As a small business owner, you’ll need to monitor your company’s financial fitness regularly by reviewing various financial statements, including your income statement, balance sheet and cash flow statement, which reflect how your business has performed during a specified period of time. Regardless of what industry your business is in, each of your company’s financial statements will be prepared in accordance with a prescribed format.

Heading

Every financial statement you look over will have a heading that includes the name of the statement, such as “Income Statement.” The heading will also include the name of your business and the end date of the time period the statement represents.

Income Statement

Also known as a profit and loss statement, an income statement shows how much revenue your business generated over a certain period of time such as a fiscal quarter or year as well as the amount of money it paid out in order to generate that revenue. An income statement presents three successive amounts of profit or loss in a vertical format: gross, operating and net.

Gross profit is shown near the top of the report as the result of your company’s cost of goods sold being subtracted from its total sales revenue. Operating income is calculated in the middle of the statement and is the result of the subtotal of your company’s itemized operating expenses subtracted from its gross profit. Your company’s net profit appears at the bottom of the statement, after the subtotal of your company’s non-operating revenue and expenses is either added to or subtracted from its operating income.

Balance Sheet

A balance sheet is crafted to demonstrate that the assets your business owns equal the sum of its liabilities and owner’s equity. Typically, a balance sheet lists your company’s assets on the left side of the report, with short-term or current assets presented first followed by non-current or long-term assets and finally, intangible assets.

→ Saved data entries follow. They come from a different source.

-- ==== Sys2Proof/Machine/MemOps.lean ====
section
/-! DEFINITION. The memory operations that exist only as long words: atomic operations, fences, the cache operations, GATHER and
MEMFILL (03 R91, R95; 04 Table 4.13; 08 R231; 09 R253 to R261, R597). -/

namespace Sys2Proof.Machine

open Sys2Proof

/-! ### Atomic operations and fences -/

/-- AMO and AMOG (04 R114): c is used by CAS alone. -/
def specAmo (x : At) (sp : Space) (wide : Bool) (op : Fin 10) (d a : Reg) (disp : BitVec 24) (b r : Reg) : OpSpec :=
  let n := if wide then 8 else 4
  { OpSpec.base 2 (fun s =>
      let ea := grAt x s a + sext disp
      amoWord s x.1 x.2 (grKey (thrAt x s).win d) op (grAt x s b) (grAt x s r) (spaceCheck sp x s .store true ea n)) with
    legal := op == 9 || r.val == 0, useG := if op = 9 then [a, b, r] else [a, b], setG := [d] }

def specFence (x : At) (k : FenceKind) : OpSpec := OpSpec.base 2 (fun s => fenceWord s x.1 x.2 k (done id))

/-! ### Line operations (09 R258, R597, Table 9.5) -/

/-- The address translated for the issuing level: by a page that grants loads, or one that grants fetches. -/
def lineXlat (x : At) (s : State) (va : Nat) : Xlat :=
  match translate s x.1 .load (lvlOf (thrAt x s)) va with
  | .fault _ _ => translate s x.1 .fetch (lvlOf (thrAt x s)) va
  | r => r

/-- The line of an effective address, none where its translation fails; the address fault of R597. -/
def lineAddr (x : At) (s : State) (ea : Word) : Except Trap (Option Nat) :=
  if 2 ^ 48 ≤ ea.toNat then fault 8 ea
  else match lineXlat x s ea.toNat with
    | .fault _ _ => .ok none
    | .ok pa _ =>
      match regionOf pa with
      | .hole => fault 8 ea
      | .window _ off => if lmBytes ≤ off then fault 8 ea else .ok (some (pa / 64))
      | _ => .ok (some (pa / 64))

/-- A line operation, after the thread's earlier accesses to the line (03 R94 item 2). -/
def lineWord (x : At) (s : State) (ea : Word) (eff : Nat → State → State) : Except Trap Done :=
  match lineAddr x s ea with
  | .error e => .error e
  | .ok none => done id
  | .ok (some line) =>
    match heldBy (thrAt x s) none (line * 64) 64 false with
    | some r => stallFor (.overlap r)
    | none => done (fun st => eff line (noteTranslation x.1 .load (lvlOf (thrAt x s)) ea.toNat st))

def specLine (x : At) (a : Reg) (disp : BitVec 24) (eff : Nat → State → State) : OpSpec :=
  { OpSpec.base 2 (fun s => lineWord x s (grAt x s a + sext disp) eff) with useG := [a] }

/-- A data-cache line operation does nothing on a target that is never cached. -/
def onCacheable (x : At) (eff : Nat → State → State) (line : Nat) (s : State) : State :=
  if cacheable s x.1 (line * 64) then eff line s else s

/-- CINV: dirty bytes are written back first at the user level, discarded above it. -/
def cinvLine (x : At) (line : Nat) (s : State) : State :=
  dropCopies x.1 line (if lvlOf (thrAt x s) = .user then cleanWord x.1 x.2 line s else s)

def specCinv (x : At) (a : Reg) (disp : BitVec 24) : OpSpec := specLine x a disp (onCacheable x (cinvLine x))
def specCwb (x : At) (a : Reg) (disp : BitVec 24) : OpSpec := specLine x a disp (onCacheable x (cleanWord x.1 x.2))
def specCflush (x : At) (a : Reg) (disp : BitVec 24) : OpSpec :=
  specLine x a disp (onCacheable x (fun line s => dropCopies x.1 line (cleanWord x.1 x.2 line s)))

/-- IINV: the own instruction cache and its side buffer, whatever the target. -/
def specIinv (x : At) (a : Reg) (disp : BitVec 24) : OpSpec :=
  specLine x a disp (fun line => modCache x.1 kIcache (invalidateLine (geomAt x.1 kIcache) line))

/-! ### Operations on whole caches -/

/-- Operations kept from the user level: privilege fault with SUB 0x2 (08 Table 8.1). -/
def supervisorWord (x : At) (s : State) (k : Except Trap Done) : Except Trap Done :=
  if lvlOf (thrAt x s) = .user then faultSub 2 2 0 else k

/-- An outstanding access of the thread to a cacheable address (09 R258). -/
def cacheableWait (s : State) (x : At) : Option Nat :=
  (((thrAt x s).loads ++ (thrAt x s).stores).find? (fun o => o.dev.isNone && cacheable s x.1 o.addr)).map (·.req)

/-- Every line of the own data caches is invalidated, and what an L2 loses leaves its L1s (09 R246). -/
def invalidateData (site : Nat) (s : State) : State :=
  let s1 := modCache site kData invalidateAll s
  if isCcSite site then modCache site kIcache (fun c => { c with lines := [] }) (modCache site kL2 invalidateAll s1) else s1

def cinvallWord (x : At) (s : State) : Except Trap Done :=
  supervisorWord x s (match cacheableWait s x with
    | some r => stallFor (.overlap r)
    | none => done (invalidateData x.1))

def specCinvall (x : At) : OpSpec := OpSpec.base 2 (cinvallWord x)

/-- Some line of the own data cache is dirty. -/
def anyDirty (s : State) (site : Nat) : Bool := (cacheAt s site (dataCache site)).lines.any (fun e => e.2.dirty != 0)

/-- CFLUSHALL: earlier accesses first, then the write-backs, then the invalidation. -/
def cflushallWord (x : At) (s : State) : Except Trap Done :=
  supervisorWord x s (match cacheableWait s x with
    | some r => stallFor (.overlap r)
    | none =>
      if anyDirty s x.1 then .error (.stall (.overlap s.nextReq) (cleanAll x.1 x.2 (fun _ => true)))
      else done (invalidateData x.1))

def specCflushall (x : At) : OpSpec := OpSpec.base 2 (cflushallWord x)

def specIinvall (x : At) : OpSpec := OpSpec.base 2 (fun s => supervisorWord x s (done (modCache x.1 kIcache invalidateAll)))

/-- The lock state that a mask sets (09 R261). -/
def setLocks (site : Nat) (w : Word) (s : State) : State :=
  let lock := fun (k m : Nat) => modCache site k (fun c => { c with locked := BitVec.ofNat 16 m })
  let s1 := lock kIcache (fld w 15 8) (lock kData (fld w 7 0) s)
  if isCcSite site then lock kL2 (fld w 31 16) s1 else s1

def specCwaylk (x : At) (a : Reg) : OpSpec :=
  { OpSpec.base 2 (fun s => supervisorWord x s (done (setLocks x.1 (grAt x s a)))) with useG := [a] }

/-- PREFETCH (09 R260). -/
def prefetchWord (x : At) (ea : Word) (s : State) : Except Trap Done :=
  match checkDevice s x.1 x.2 .load false ea 1 with
  | .error _ => done id
  | .ok v =>
    let pol := policyAt s x.1 v.a v.cd
    if pol = 0 || pol = 3 || wouldHit s x.1 (v.a / 64) then done id
    else done (fun st => sidePrefetch x.1 x.2 kData (v.a / 64) (noteAccess x.1 .load v st))

def specPrefetch (x : At) (a : Reg) (disp : BitVec 24) : OpSpec :=
  { OpSpec.base 2 (fun s => prefetchWord x (grAt x s a + sext disp) s) with useG := [a] }

/-! ### GATHER (03 R98, 04 Table 4.13, 08 R231) -/

/-- The fault of a check, none where it passes. -/
def trapOf (e : Except Trap α) : Option Trap :=
  match e with
  | .error t => some t
  | .ok _ => none

/-- Place of a fault in the order of R122, in which a translation fault stands just before unit-absent (09 R268). -/
def trapRank : Trap → Nat
  | .fault c _ _ _ => if 0x18 ≤ c && c ≤ 0x1B then 11 else 2 * c
  | _ => 0

/-- Of the faults met, the first by R122. -/
def firstTrap (ts : List (Option Trap)) : Option Trap :=
  ts.foldl (fun a t => match a, t with
    | none, t => t
    | some a, some b => if trapRank b < trapRank a then some b else some a
    | some a, none => some a) none

/-- What source k of GATHER holds: bytes read, with the state, or the fault that the target answers; a node counts the uncorrectable
sectors that it meets either way (11 R293). -/
def readSource (s : State) (x : At) (k : Nat) (v : Access) : Except Trap (Nat × State) :=
  let line := v.a / 64
  let bad := fun (b : Bool) (n : Nat) (st : State) =>
    if b then Except.error (faultAfter x.1 x.2 0x0E 0 v.ea (fun _ => progressFault x.1 x.2 k st)) else Except.ok (n, st)
  let mem := fun (st : State) =>
    match regionOf v.a with
    | .hbm => bad (hbmFirstBad st v.a v.n).isSome (leNat (hbmReadN st v.a v.n)) (countKnownBad v.a v.n st)
    | .window w off =>
      let code := if w = x.1 then 0 else windowRefusal st w off v.n
      if code ≠ 0 then fault code v.ea else bad (lmFirstBad st w off v.n).isSome (leNat (lmReadN st w off v.n)) (noteLm w off v.n st)
    | _ => match regAccess (some x.1) v.lvl v.a v.n none st with
      | .ok w st1 => .ok (w.toNat, st1)
      | .held => .error .wait
      | .fault c => fault c v.ea
  if policyAt s x.1 v.a v.cd = 0 then mem s
  else
    let s1 := promote x.1 x.2 line (policyAt s x.1 v.a v.cd != 3) (policyAt s x.1 v.a v.cd == 4) s
    match dataLine s1 x.1 line, otherCopy s1 x.1 line with
    | some l, _ => .ok (lineBytes l.data (v.a % 64) v.n, s1)
    | none, some d => .ok (lineBytes d (v.a % 64) v.n, s1)
    | none, none => mem s1

/-- One element of GATHER: its index, its source, its place. -/
def gatherUnit (x : At) (lg : Fin 4) (d a b : Word) (k : Nat) (s : State) : Except Trap (State × Bool) :=
  let n := 2 ^ lg.val
  let iea := b + BitVec.ofNat 64 (4 * k)
  let dea := d + BitVec.ofNat 64 (n * k)
  let idx := checkLocal s x.1 x.2 iea 4
  let dst := checkLocal s x.1 x.2 dea n
  match idx with
  | .error e => .error ((firstTrap [some e, trapOf dst]).getD e)
  | .ok io =>
    let src := checkDevice s x.1 x.2 .load false (a + BitVec.ofNat 64 (leNat (lmReadN s x.1 io 4) * n)) n
    match src, dst with
    | .error e, _ => .error ((firstTrap [some e, trapOf dst]).getD e)
    | .ok _, .error e => .error e
    | .ok v, .ok o =>
      if (lmFirstBad s x.1 io 4).isSome then .error (faultAfter x.1 x.2 0x0E 0 iea (fun st => progressFault x.1 x.2 k (noteLm x.1 io 4 st)))
      else match overlapWait s x.1 x.2 v with
        | some r => stallFor (.overlap r)
        | none => match readSource (noteAccess x.1 .load v s) x k v with
          | .error e => .error e
          | .ok r => .ok (ownStore x.1 x.2 o dea (leBytes n r.1) r.2, false)

def specGather (x : At) (lg : Fin 4) (d a b r : Reg) (units : Nat) : OpSpec :=
  { OpSpec.base 2 (fun s => resumableWord x.1 x.2 (grAt x s r).toNat units
      (gatherUnit x lg (grAt x s d) (grAt x s a) (grAt x s b)) id) with useG := [a, b, r, d], resumable := true }

/-! ### MEMFILL -/

/-- One 8 B unit of MEMFILL: a posted store. -/
def fillUnit (x : At) (d v : Word) (k : Nat) (s : State) : Except Trap (State × Bool) :=
  match storeWord s x.1 x.2 v (checkDevice s x.1 x.2 .store false (d + BitVec.ofNat 64 (8 * k)) 8) with
  | .error e => .error e
  | .ok e => .ok (e.eff s, false)

/-- MEMFILL: d and b multiples of 8. -/
def memfillWord (x : At) (d a b : Reg) (units : Nat) (s : State) : Except Trap Done :=
  let dst := grAt x s d
  let n := (grAt x s b).toNat
  if dst.toNat % 8 ≠ 0 || n % 8 ≠ 0 then
    let al := Trap.fault 9 0 dst 0
    .error ((firstTrap [trapOf (checkDevice s x.1 x.2 .store false dst 8), some al]).getD al)
  else resumableWord x.1 x.2 (n / 8) units (fillUnit x dst (grAt x s a)) id

def specMemfill (x : At) (d a b : Reg) (units : Nat) : OpSpec :=
  { OpSpec.base 2 (memfillWord x d a b units) with useG := [a, b, d], resumable := true }

end Sys2Proof.Machine
end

Liabilities are listed in the upper-right corner of a balance sheet with short-term liabilities preceding your company’s long-term debt obligations. Owner’s equity, which includes the earnings your business retains, is recorded under the presentation of your company’s liabilities.

Cash Flow Statement

A cash flow statement vertically presents information taken from your company’s income statement and balance sheet and demonstrates how the resources your business owns and the amounts of money that it owes have changed over time. Your cash flow statement will show your company’s cash in-and-outflows in the contexts of three types of activities in the following order: operating, investing and financing.

Your cash flow statement’s operating activities will demonstrate how the balances of your company’s current asset and short-term liability accounts have change. The investing activities section will reveal whether your company’s long-term asset accounts have increased or decreased. The financing section will show any increases or decreases that have occurred in your company’s long-term liability and owner’s equity accounts.